What is our primary use case?
We use this solution for data engineering, data transformation, repairing data for machine learning and doing queries. We have between 30 and 40 users making use of this solution.
How has it helped my organization?
Certain data sets that are very large are very difficult to process with Pandas and Python libraries. Spark SQL has helped us a lot with that.
What is most valuable?
The query language and using it to process large datasets has been the biggest benefit for us.
What needs improvement?
It takes a bit of time to get used to using this solution versus Panda as it has a steep learning curve. You need quite a high level of skill with SQL in general to use this solution. If SQL is not someone's primary language, they might find it difficult to get used to.
This solution could be improved if there was a bridge between Panda and Spark SQL such as translating from Panda operations to SQL and then working with those queries that are generated.
In a future release, it would be useful to have a real time dashboard versus batch updates to Power BI.
For how long have I used the solution?
I have been using this solution for four years.
What do I think about the stability of the solution?
I would rate it a nine out of ten for stability. We have not had any crashes or major bugs. It's just a case of the behavior that is a different than expected and then changing the queries but I haven't had stability issues.
What do I think about the scalability of the solution?
I haven't had major issues with scaling very large datasets. I would rate it a nine out of ten for scalability.
How are customer service and support?
We have worked with Hortonworks for the management of this solution. In terms of online help, there is a lot of information.
Which solution did I use previously and why did I switch?
We have previously used Panda DataFrame but it is typically not very scalable. I have also used the distributed version of Panda, Dask but neither of these solutions work as well as Spark and Spark SQL.
How was the initial setup?
In terms of setting up the on-premise cluster, it can be quite complex. I would rate it a six or seven in terms of complexity. Using it on the cloud is very straightforward.
We're using it mostly is on-premise, but we also have cloud instances where we use Spark so we have a mix of use cases.
orThe deployment can be done by one person. Typically, we have bigger teams two or three people at least, but one person can look after it and maintain.
What about the implementation team?
The deployment was done between the in-house team and Hortonworks external team.
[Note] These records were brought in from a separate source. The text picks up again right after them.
-- ==== Sys2Proof/Machine/Float.lean ====
section
/-! DEFINITION. Scalar floating point, major 9, with its tangents (06 R106 to R109, 11 R231). -/
namespace Sys2Proof.Machine

/-- The format of fn10[9:8] (06 R106). -/
def scalarFmt (c : BitVec 2) : FloatFmt :=
  match c.toNat with
  | 0 => fp64 | 1 => fp32 | 2 => fp16 | _ => bf16

/-- The rounding mode of fn10[7:5]: 7 is FCSR.DRM (06 R106). -/
def scalarRm (h : Hart) (rm : BitVec 3) : Rm := if rm = 7 then dynamicRm h.fcsr else rmOf rm.toNat

/-- Entry (j, n) of the scalar tangent file, from j = 1 (11 R231). -/
def Hart.stanOf (h : Hart) (r : SReg) (j : Nat) : Word := if r = 0 then 0 else (h.stan[stanIdx (j - 1) r]?).getD 0

/-- What a scalar floating instruction computes: the result's bits, its flags, and tangent `j` as a value. -/
structure FResult where
  bits : Nat
  flags : Flags
  tan : Nat → Val
  /-- the result is a NaN of the format -/
  nan : Bool

/-- Flags are judged, then s[a] and its tangents are written (06 R109, 11 R231). -/
def floatWrite (o : FOps) (r : FResult) : M Unit := do
  checkFlags r.flags
  addFlags r.flags
  let s ← get
  let h := s.h
  let k := s.tanFor true
  let f := scalarFmt o.fmt
  let rm := scalarRm h o.rm
  let tans := (List.range k).map fun t =>
    BitVec.ofNat 64 ((Fmt.float f false).fitVal rm false 0 false (if r.nan then .num (.nan false) else r.tan (t + 1))).bits
  modHart fun h => (h.set o.a (BitVec.ofNat 64 r.bits)).setTans o.a tans
  retire 4

/-- Operand values of an instruction and of tangent `j`. -/
def fval (f : FloatFmt) (w : Word) : Num := f.value (w.toNat % 2 ^ f.bits)
def fopValues (o : FOps) (f : FloatFmt) (rd : SReg → Word) : Num × Num × Num := (fval f (rd o.b), fval f (rd o.c), fval f (rd o.a))

/-- An operation on the values of b, c and the old a, rounded once, with its tangent rule (11 R228). -/
def floatOp (op : Bool → Num → Num → Num → Val × Flags) (rule : Bool → Num × Num × Num → Num × Num × Num → Val) (o : FOps) :
    State → Host.Outcome State Fault Refusal := run do
  let h ← hart
  let f := scalarFmt o.fmt
  let rm := scalarRm h o.rm
  let v := fopValues o f h.get
  let r := op (rm == .rdn) v.1 v.2.1 v.2.2
  let out := (Fmt.float f false).fitVal rm false 0 false r.1
  floatWrite o {
    bits := out.bits
    flags := r.2 ||| out.flags
    tan := fun j => rule (rm == .rdn) v (fopValues o f (h.stanOf · j))
    nan := resultNan (.float f false) r.1 out.bits }

/-- A sum of tangent terms. -/
def fsum (rdn : Bool) (ts : List Num) : Val := .num (sumOf rdn ts).1

def execFadd : FOps → State → Host.Outcome State Fault Refusal :=
  floatOp (fun rdn x y _ => exact (sumOf rdn [x, y])) (fun rdn _ (tx, ty, _) => fsum rdn [tterm tx one, tterm ty one])
def execFsub : FOps → State → Host.Outcome State Fault Refusal :=
  floatOp (fun rdn x y _ => exact (sumOf rdn [x, y.negate])) (fun rdn _ (tx, ty, _) => fsum rdn [tterm tx one, tterm ty minusOne])
def execFmul : FOps → State → Host.Outcome State Fault Refusal :=
  floatOp (fun _ x y _ => exact (mulOf x y)) (fun rdn (x, y, _) (tx, ty, _) => fsum rdn [tterm tx y, tterm ty x])
def execFdiv : FOps → State → Host.Outcome State Fault Refusal :=
  floatOp (fun _ x y _ => exact (divOf x y)) (fun rdn (x, y, _) (tx, ty, _) =>
    if tx.isZero && ty.isZero then .num .zero
    else .num (divOf (sumOf rdn [tterm tx y, tterm ty x.negate]).1 (mulOf y y).1).1)
def execFsqrt : FOps → State → Host.Outcome State Fault Refusal :=
  floatOp (fun _ x _ _ => sqrtOp x) (fun _ (x, _, _) (tx, _, _) => sqrtTangent x tx)
def execFmin : FOps → State → Host.Outcome State Fault Refusal :=
  floatOp (fun _ x y _ => (.num (minOf x y).1, (minOf x y).2.1))
    (fun rdn (x, y, _) (tx, ty, _) => fsum rdn [tterm (if (minOf x y).2.2 then ty else tx) one])
def execFmax : FOps → State → Host.Outcome State Fault Refusal :=
  floatOp (fun _ x y _ => (.num (maxOf x y).1, (maxOf x y).2.1))
    (fun rdn (x, y, _) (tx, ty, _) => fsum rdn [tterm (if (maxOf x y).2.2 then ty else tx) one])
def execFmac : FOps → State → Host.Outcome State Fault Refusal :=
  floatOp (fun rdn x y d => (.num (sumOf rdn [d, (mulOf x y).1]).1, (sumOf rdn [d, (mulOf x y).1]).2 ||| (mulOf x y).2))
    (fun rdn (x, y, _) (tx, ty, td) => fsum rdn [tterm td one, tterm tx y, tterm ty x])

/-- An instruction that writes an integer; its tangents are +0 (11 R231). -/
def floatToInt (op : Rm → FloatFmt → Num → Num → Nat → Word × Flags) (o : FOps) : State → Host.Outcome State Fault Refusal :=
  run do
    let h ← hart
    let f := scalarFmt o.fmt
    let b := h.get o.b
    let r := op (scalarRm h o.rm) f (fval f b) (fval f (h.get o.c)) (b.toNat % 2 ^ f.bits)
    floatWrite o { bits := r.1.toNat, flags := r.2, tan := fun _ => .num .zero, nan := false }

def execFeq : FOps → State → Host.Outcome State Fault Refusal :=
  floatToInt fun _ _ x y _ => (flag (x.eq y), nvIf (x.signals || y.signals))
def execFlt : FOps → State → Host.Outcome State Fault Refusal :=
  floatToInt fun _ _ x y _ => (flag (x.lt y), nvIf (x.isNan || y.isNan))
def execFle : FOps → State → Host.Outcome State Fault Refusal :=
  floatToInt fun _ _ x y _ => (flag (!(x.isNan || y.isNan) && !y.lt x), nvIf (x.isNan || y.isNan))
def execFclass : FOps → State → Host.Outcome State Fault Refusal :=
  floatToInt fun _ f _ _ bits => (BitVec.ofNat 64 (2 ^ f.classBit bits), 0)
def execFcvti : FOps → State → Host.Outcome State Fault Refusal :=
  floatToInt fun rm _ x _ _ => let r := roundInt true 64 rm 0 x; (BitVec.ofNat 64 r.bits, r.flags)

def execFcvtf (o : FOps) : State → Host.Outcome State Fault Refusal := run do
  let h ← hart
  let r := (scalarFmt o.fmt).fit (scalarRm h o.rm) false 0 (.ofInt (h.get o.b).toInt)
  floatWrite o { bits := r.bits, flags := r.flags, tan := fun _ => .num .zero, nan := false }

def execFcvt (o : FOps) : State → Host.Outcome State Fault Refusal := run do
  let h ← hart
  let src := scalarFmt (o.c.setWidth 2)
  let f := scalarFmt o.fmt
  let r := f.fit (scalarRm h o.rm) false 0 (fval src (h.get o.b))
  floatWrite o {
    bits := r.bits
    flags := r.flags
    tan := fun j => fsum false [tterm (fval src (h.stanOf o.b j)) one]
    nan := (f.value r.bits).isNan }

/-- The magnitude of b with a sign of `sign` (06 R107); bits are copied and no flag is raised (04 R48). -/
def floatSign (sign : Bool → Bool → Bool) (o : FOps) : State → Host.Outcome State Fault Refusal := run do
  let h ← hart
  let f := scalarFmt o.fmt
  let top := 2 ^ (f.exp + f.frac)
  let b := (h.get o.b).toNat % 2 ^ f.bits
  let sb := b / top = 1
  let sc := (h.get o.c).toNat / top % 2 = 1
  let neg := sign sb sc
  floatWrite o {
    bits := b % top + f.signBit neg
    flags := 0
    tan := fun j => fsum false [tterm (fval f (h.stanOf o.b j)) (if neg = decide sb then one else minusOne)]
    nan := (f.value b).isNan }

def execFsgn : FOps → State → Host.Outcome State Fault Refusal := floatSign fun _ c => c
def execFsgnn : FOps → State → Host.Outcome State Fault Refusal := floatSign fun _ c => !c
def execFsgnx : FOps → State → Host.Outcome State Fault Refusal := floatSign fun b c => b != c

end Sys2Proof.Machine
end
Our internal team included developers and data engineers.
What's my experience with pricing, setup cost, and licensing?
The on-premise solution is quite expensive in terms of hardware, setting up the cluster, memory, hardware and resources. It depends on the use case, but in our case with a shared cluster which is quite large, it is quite expensive.
I would rate the pricing a seven or eight out of ten however, it is easy to run into pricing issues with something like a Databricks cluster if you don't manage usage properly.
What other advice do I have?
Training is quite important to get users up to scratch with Sparks SQL and Spark. Planning is needed in terms of training and skillsets. In terms of the typical DevOps MLOps deployment with pipelines, this training is particularly important. Otherwise you may end up with lots of functionality and queries that are difficult to change, deploy or maintain.
I would rate this solution an eight out of ten. In terms of scalability, it is very useful.
Which deployment model are you using for this solution?
Hybrid Cloud